WORK INSTRUCTIONS —
Lines from the start of the data through the line containing "theorem State.get_set_self (s" must be given again exactly. Leave the others out.

++++

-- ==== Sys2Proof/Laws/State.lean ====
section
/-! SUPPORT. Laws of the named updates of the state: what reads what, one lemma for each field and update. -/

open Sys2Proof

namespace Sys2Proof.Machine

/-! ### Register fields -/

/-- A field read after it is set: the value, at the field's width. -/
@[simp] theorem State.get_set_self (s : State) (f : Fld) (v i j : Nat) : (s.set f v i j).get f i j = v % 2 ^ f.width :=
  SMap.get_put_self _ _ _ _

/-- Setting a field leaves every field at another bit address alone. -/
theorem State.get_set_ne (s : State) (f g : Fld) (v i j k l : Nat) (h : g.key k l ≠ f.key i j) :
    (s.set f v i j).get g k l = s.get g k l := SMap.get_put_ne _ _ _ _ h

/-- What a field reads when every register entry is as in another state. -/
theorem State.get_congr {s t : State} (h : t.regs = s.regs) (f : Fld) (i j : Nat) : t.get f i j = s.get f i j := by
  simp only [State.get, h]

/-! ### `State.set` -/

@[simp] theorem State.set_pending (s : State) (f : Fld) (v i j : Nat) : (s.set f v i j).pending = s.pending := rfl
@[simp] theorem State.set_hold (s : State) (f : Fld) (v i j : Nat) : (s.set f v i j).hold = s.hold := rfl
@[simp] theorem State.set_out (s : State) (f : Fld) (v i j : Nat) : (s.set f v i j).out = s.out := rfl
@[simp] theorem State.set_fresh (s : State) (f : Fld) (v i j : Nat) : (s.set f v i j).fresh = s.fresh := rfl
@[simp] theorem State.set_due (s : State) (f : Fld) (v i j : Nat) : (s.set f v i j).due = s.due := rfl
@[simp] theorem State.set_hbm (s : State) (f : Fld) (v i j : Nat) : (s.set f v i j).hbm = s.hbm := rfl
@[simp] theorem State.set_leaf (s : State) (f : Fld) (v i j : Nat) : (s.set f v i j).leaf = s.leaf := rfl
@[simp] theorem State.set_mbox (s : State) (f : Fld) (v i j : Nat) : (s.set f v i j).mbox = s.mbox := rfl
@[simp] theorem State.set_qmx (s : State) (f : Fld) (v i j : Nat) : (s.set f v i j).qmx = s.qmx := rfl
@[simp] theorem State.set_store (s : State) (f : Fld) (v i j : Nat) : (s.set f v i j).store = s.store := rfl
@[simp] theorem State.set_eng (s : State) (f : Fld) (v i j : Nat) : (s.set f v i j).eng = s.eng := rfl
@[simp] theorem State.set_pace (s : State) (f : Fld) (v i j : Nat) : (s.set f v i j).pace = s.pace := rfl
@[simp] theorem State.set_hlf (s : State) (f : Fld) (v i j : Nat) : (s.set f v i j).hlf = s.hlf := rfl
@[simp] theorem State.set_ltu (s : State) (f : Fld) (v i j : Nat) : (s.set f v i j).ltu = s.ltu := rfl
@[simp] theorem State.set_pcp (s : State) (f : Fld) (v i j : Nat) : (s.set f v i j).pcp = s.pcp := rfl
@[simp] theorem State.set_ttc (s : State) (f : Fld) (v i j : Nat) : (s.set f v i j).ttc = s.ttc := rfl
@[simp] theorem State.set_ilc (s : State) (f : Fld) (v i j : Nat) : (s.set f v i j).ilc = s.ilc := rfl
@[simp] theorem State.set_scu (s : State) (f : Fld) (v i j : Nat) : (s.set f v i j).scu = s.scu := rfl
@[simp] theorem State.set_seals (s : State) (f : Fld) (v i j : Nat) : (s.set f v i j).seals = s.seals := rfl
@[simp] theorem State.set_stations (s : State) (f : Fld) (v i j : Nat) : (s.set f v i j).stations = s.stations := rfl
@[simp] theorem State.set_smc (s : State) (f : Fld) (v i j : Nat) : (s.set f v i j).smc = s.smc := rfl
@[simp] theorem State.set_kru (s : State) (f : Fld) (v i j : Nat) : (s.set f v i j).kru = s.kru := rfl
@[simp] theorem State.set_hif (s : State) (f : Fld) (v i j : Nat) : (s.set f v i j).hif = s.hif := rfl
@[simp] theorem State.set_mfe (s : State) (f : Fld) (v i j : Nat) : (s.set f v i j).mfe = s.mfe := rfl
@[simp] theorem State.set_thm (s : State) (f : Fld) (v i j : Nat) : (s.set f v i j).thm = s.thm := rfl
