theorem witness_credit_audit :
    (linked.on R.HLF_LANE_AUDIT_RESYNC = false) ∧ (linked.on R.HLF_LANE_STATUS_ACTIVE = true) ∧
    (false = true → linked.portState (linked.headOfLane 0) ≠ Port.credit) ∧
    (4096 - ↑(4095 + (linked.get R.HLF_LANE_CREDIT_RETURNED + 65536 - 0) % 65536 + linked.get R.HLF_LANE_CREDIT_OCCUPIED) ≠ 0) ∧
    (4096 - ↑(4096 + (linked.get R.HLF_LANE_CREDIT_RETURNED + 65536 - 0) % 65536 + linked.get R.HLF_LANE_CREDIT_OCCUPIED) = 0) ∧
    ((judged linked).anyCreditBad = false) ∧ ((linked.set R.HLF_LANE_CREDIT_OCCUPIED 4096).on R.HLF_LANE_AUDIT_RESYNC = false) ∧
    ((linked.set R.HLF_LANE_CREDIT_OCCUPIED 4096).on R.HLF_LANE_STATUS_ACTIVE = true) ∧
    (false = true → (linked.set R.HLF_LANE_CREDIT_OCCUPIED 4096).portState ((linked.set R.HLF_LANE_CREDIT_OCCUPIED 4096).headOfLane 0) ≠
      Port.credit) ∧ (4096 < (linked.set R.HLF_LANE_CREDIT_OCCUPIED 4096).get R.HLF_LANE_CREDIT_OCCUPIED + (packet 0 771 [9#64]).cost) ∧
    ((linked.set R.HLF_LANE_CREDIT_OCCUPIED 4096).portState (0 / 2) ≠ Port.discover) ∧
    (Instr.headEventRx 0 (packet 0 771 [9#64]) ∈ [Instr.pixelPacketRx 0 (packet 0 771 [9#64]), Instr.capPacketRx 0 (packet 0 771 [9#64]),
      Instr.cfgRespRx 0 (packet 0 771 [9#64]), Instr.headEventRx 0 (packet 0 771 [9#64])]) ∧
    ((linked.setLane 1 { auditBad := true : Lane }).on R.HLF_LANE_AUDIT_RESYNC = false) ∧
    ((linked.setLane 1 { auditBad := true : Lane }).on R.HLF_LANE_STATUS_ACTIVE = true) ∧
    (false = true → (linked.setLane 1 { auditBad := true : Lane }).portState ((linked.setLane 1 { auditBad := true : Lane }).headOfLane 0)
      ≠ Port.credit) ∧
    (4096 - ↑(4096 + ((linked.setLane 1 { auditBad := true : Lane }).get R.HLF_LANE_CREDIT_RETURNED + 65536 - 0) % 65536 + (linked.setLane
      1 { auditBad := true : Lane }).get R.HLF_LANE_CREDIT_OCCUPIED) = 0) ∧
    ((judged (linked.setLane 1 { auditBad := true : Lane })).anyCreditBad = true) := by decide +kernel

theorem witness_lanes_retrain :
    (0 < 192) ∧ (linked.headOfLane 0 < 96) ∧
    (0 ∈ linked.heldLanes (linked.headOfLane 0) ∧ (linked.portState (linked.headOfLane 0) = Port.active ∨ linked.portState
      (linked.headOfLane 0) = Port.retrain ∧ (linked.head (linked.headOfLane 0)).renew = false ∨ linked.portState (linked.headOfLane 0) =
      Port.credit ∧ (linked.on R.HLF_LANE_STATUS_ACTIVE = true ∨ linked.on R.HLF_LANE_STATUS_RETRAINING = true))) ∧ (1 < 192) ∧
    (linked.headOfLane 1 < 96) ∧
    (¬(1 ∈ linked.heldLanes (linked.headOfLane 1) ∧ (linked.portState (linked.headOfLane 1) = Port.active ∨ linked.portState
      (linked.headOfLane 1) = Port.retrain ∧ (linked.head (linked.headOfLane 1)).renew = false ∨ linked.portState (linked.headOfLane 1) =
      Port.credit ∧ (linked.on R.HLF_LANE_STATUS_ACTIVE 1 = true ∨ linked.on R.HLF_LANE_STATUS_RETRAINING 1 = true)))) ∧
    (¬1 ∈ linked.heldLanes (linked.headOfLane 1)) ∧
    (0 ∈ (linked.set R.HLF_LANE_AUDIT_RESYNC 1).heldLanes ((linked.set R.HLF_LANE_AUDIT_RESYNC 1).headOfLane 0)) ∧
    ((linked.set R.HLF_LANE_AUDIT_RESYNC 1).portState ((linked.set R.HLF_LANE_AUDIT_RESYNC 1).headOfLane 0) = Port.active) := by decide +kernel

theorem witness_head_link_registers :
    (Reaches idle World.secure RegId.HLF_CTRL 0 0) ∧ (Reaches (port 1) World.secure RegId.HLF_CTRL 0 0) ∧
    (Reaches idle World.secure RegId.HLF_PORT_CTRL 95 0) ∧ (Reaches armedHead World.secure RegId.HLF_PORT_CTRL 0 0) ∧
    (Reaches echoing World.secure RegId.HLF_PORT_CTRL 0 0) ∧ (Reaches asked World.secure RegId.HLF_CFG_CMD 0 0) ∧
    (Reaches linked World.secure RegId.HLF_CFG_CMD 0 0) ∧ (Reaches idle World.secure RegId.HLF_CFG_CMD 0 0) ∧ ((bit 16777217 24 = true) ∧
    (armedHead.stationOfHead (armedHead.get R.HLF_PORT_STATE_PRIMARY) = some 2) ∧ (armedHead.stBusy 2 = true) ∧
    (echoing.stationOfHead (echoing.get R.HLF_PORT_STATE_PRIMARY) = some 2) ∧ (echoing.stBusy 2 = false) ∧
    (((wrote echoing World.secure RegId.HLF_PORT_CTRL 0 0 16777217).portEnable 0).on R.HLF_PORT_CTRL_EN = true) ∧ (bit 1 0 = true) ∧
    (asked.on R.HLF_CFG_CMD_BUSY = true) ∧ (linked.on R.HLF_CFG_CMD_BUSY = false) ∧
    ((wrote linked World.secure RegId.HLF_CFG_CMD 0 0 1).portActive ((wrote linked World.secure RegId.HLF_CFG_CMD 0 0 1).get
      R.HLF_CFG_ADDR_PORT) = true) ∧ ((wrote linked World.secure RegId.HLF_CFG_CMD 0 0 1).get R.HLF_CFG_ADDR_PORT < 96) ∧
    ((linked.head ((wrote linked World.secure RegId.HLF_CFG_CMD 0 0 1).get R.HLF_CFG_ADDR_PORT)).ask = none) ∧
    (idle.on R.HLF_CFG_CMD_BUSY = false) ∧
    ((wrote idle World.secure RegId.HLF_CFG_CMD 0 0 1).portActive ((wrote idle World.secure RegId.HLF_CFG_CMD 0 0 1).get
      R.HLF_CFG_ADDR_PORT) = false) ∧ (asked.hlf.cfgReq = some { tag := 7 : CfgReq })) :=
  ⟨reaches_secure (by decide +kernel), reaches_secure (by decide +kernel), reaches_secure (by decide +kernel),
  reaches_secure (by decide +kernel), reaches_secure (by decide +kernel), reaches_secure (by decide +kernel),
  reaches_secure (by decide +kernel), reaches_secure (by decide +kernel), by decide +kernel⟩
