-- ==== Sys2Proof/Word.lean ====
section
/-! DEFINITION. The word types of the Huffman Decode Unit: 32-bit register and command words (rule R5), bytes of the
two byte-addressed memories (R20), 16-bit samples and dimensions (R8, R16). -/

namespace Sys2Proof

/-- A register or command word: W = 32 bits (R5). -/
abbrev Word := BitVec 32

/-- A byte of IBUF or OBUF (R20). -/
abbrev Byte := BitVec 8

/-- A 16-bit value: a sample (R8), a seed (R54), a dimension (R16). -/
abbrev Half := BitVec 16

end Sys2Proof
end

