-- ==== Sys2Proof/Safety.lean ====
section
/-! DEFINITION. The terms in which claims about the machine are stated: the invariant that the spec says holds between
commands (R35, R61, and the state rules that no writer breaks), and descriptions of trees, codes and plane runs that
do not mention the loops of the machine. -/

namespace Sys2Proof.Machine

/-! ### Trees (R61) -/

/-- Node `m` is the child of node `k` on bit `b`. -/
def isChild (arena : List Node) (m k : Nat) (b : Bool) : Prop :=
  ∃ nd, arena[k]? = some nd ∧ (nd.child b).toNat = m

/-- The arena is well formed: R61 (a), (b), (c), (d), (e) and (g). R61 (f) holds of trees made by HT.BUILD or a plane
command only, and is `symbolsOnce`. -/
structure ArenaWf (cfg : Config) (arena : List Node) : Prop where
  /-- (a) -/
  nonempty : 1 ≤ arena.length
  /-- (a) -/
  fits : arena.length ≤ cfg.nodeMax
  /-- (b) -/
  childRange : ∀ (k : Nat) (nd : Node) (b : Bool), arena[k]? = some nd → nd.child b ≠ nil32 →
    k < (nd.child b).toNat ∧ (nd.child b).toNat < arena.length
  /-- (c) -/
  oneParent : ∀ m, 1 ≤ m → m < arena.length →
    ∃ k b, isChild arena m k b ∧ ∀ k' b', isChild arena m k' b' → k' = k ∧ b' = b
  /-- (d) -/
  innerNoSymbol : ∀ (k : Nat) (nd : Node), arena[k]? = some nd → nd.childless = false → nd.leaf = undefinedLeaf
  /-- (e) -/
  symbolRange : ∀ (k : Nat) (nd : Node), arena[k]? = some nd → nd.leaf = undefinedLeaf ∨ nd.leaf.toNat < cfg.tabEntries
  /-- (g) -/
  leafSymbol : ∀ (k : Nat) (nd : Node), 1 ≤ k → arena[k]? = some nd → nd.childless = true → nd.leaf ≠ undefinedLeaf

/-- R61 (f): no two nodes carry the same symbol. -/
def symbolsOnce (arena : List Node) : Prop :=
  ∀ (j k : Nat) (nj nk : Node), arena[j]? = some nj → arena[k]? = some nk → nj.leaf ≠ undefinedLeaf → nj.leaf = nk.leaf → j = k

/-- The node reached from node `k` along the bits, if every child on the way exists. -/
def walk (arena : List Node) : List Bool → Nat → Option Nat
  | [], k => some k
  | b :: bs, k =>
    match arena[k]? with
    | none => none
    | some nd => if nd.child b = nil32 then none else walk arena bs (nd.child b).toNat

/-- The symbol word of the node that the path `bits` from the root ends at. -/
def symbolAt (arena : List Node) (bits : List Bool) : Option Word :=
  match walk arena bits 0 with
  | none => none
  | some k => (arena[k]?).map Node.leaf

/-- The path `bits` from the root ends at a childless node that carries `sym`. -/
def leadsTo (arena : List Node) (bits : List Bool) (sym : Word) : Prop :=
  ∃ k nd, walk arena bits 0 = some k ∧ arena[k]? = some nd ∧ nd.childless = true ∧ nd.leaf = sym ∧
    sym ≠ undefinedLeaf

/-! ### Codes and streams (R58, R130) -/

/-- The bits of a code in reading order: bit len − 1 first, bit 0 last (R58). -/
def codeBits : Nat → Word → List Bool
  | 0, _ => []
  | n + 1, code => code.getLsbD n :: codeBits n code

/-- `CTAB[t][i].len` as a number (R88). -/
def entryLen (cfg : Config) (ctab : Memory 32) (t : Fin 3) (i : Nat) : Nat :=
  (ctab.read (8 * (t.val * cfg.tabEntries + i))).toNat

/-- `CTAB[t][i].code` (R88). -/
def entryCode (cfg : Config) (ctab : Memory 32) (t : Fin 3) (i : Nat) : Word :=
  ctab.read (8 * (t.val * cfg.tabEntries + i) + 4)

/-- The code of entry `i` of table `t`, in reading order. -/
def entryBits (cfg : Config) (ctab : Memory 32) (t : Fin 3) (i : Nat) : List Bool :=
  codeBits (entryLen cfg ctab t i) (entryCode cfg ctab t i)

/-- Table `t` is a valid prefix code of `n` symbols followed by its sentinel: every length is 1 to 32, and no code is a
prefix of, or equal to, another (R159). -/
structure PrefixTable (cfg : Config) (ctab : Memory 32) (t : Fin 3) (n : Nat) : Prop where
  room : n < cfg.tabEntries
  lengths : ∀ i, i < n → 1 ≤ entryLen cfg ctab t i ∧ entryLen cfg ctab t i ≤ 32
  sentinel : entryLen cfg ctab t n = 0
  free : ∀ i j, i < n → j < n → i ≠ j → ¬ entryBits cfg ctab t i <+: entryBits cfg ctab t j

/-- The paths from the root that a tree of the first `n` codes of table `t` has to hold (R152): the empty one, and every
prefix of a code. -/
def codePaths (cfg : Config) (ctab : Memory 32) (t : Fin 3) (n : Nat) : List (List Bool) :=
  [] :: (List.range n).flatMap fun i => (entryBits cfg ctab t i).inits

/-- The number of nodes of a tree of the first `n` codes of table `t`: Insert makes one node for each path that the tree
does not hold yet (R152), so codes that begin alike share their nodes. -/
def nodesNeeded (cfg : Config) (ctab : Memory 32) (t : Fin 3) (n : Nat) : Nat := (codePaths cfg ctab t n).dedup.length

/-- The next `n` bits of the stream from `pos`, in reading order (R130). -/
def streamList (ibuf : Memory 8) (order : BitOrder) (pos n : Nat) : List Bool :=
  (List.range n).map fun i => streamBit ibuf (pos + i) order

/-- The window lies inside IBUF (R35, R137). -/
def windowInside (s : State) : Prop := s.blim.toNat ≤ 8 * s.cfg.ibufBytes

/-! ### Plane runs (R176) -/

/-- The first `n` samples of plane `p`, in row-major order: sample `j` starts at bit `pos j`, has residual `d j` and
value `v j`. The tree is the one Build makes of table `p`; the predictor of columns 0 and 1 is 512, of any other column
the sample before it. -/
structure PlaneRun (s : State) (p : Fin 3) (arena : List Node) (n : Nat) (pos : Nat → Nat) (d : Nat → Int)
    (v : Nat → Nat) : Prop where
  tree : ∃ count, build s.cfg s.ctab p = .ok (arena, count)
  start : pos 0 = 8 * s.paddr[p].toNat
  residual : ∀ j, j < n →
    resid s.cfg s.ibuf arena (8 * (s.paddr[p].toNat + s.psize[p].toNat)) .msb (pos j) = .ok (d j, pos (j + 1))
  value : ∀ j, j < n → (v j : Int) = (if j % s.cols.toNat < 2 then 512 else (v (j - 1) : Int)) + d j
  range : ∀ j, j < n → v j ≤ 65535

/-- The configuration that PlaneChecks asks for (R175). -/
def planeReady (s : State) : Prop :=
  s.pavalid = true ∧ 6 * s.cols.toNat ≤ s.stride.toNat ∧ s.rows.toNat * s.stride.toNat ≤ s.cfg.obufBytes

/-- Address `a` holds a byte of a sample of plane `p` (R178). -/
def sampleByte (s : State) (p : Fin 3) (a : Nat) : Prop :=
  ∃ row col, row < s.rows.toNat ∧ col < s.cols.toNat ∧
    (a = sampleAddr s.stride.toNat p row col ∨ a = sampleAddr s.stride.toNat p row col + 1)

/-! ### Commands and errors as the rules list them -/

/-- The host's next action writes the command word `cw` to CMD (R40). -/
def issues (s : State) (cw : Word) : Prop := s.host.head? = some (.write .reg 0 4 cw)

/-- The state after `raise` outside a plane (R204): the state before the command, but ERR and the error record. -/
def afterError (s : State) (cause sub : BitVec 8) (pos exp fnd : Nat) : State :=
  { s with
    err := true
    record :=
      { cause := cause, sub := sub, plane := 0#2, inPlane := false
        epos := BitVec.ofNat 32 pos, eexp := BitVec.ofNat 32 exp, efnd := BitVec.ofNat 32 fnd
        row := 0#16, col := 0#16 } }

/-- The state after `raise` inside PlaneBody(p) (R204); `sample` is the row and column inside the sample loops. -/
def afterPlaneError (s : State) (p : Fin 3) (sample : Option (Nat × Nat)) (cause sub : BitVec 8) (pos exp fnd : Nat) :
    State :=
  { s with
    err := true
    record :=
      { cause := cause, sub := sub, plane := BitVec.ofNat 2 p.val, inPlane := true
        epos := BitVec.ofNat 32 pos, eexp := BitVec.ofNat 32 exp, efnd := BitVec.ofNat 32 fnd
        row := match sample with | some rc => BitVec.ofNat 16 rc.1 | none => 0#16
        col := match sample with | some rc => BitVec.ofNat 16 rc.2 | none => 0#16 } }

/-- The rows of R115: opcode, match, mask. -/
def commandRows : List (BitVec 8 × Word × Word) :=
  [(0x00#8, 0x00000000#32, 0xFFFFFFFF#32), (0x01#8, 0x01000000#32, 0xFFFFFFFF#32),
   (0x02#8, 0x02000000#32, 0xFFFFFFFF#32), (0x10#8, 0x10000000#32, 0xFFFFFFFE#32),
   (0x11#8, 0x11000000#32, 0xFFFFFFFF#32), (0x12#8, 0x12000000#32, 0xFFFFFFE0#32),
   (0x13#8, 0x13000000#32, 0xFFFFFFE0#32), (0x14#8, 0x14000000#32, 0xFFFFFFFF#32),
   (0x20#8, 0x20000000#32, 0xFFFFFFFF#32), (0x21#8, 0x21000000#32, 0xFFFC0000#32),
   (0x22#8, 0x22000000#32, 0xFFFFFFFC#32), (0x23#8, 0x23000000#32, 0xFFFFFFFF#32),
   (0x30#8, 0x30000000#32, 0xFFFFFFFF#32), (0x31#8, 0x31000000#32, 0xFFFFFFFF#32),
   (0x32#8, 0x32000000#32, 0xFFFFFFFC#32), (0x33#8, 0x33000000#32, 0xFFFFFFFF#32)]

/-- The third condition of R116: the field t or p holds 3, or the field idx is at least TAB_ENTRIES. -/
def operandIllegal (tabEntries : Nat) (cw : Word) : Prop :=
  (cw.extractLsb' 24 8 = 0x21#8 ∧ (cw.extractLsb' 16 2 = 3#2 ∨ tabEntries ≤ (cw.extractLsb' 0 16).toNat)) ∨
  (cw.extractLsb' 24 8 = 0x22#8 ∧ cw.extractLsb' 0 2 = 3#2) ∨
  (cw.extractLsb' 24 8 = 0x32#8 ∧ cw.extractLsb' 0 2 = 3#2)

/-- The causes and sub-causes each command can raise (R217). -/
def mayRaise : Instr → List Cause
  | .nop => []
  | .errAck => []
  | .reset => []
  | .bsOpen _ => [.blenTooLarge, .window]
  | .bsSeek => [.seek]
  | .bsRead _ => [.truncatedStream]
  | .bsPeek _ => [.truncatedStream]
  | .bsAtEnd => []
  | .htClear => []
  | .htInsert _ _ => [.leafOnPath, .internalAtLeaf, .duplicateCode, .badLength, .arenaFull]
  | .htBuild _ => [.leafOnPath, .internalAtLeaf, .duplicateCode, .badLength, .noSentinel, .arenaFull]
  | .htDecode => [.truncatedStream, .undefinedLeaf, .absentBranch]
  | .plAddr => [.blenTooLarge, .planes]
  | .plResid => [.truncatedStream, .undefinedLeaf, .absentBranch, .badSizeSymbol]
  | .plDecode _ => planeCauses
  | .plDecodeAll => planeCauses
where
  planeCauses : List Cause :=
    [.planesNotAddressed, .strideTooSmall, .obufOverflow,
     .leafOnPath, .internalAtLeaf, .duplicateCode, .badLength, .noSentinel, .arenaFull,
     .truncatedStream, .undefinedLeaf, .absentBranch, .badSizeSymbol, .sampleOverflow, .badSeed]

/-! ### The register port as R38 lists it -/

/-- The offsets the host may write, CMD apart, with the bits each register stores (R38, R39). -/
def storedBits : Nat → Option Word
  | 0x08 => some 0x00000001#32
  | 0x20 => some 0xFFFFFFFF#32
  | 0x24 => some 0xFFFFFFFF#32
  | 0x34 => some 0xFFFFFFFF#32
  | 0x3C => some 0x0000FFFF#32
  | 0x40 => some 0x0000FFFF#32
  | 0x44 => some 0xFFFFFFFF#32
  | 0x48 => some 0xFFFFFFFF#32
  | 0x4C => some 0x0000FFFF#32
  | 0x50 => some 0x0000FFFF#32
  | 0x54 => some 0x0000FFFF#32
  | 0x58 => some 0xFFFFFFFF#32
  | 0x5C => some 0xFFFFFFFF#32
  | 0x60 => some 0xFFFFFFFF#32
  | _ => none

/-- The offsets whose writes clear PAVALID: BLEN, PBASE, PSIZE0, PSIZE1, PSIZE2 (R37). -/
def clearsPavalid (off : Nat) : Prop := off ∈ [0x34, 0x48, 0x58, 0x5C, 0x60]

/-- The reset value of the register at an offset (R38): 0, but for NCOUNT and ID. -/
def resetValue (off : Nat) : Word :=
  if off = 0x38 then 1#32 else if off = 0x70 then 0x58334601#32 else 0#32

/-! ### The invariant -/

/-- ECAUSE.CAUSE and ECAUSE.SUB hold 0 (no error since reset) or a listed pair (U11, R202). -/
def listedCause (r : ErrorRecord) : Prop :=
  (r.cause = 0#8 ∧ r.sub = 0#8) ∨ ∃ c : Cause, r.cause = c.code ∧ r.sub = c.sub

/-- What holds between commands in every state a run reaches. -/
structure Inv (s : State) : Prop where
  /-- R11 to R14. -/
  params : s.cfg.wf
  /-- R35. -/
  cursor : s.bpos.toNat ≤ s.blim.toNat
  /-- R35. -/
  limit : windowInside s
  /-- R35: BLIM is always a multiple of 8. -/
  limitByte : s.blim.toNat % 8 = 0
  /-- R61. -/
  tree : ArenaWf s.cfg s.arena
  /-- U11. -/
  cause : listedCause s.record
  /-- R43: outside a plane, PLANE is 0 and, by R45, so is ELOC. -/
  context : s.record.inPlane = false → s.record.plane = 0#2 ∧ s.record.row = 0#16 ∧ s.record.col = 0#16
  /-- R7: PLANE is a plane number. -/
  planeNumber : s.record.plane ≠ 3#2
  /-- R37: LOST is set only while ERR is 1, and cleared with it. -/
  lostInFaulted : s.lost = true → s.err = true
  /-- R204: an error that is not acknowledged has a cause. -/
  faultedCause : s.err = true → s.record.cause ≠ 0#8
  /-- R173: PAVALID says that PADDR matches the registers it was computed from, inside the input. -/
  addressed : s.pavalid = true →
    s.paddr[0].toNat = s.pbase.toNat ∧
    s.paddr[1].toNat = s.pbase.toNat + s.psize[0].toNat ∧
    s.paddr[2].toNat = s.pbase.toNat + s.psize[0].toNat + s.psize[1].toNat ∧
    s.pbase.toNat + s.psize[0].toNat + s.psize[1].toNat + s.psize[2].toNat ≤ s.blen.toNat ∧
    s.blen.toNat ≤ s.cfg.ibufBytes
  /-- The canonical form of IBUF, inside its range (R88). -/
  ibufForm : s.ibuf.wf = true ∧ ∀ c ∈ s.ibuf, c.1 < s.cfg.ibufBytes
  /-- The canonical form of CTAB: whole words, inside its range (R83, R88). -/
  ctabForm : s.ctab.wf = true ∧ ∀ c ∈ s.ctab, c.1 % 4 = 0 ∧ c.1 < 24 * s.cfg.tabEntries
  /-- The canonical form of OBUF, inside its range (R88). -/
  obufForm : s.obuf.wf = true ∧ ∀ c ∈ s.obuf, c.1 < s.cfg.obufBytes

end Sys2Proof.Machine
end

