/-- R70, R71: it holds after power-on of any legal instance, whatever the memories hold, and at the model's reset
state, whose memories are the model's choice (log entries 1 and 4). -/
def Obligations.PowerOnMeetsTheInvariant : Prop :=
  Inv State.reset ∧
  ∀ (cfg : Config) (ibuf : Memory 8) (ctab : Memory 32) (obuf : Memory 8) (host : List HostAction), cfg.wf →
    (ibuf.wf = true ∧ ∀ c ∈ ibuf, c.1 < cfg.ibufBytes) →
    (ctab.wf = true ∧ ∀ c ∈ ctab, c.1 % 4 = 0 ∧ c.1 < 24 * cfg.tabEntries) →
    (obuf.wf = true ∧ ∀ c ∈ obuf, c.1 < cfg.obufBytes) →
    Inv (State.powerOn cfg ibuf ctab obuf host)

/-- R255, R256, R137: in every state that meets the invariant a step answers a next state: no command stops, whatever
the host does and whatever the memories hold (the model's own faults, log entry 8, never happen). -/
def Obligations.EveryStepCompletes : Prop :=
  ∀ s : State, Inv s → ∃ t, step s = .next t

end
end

++++

ANSWER SPACE —
-- ==== Sys2Proof/Laws/State.lean ====
section
/-! SUPPORT. Laws of the named updates of the state: what reads what, one lemma for each field and update. -/

open Sys2Proof

namespace Sys2Proof.Machine

/-! ### Register fields -/

/-- A field read after it is set: the value, at the field's width. -/
@[simp] theorem State.get_set_self (s : State) (f : Fld) (v i j : Nat) : (s.set f v i j).get f i j = v % 2 ^ f.width :=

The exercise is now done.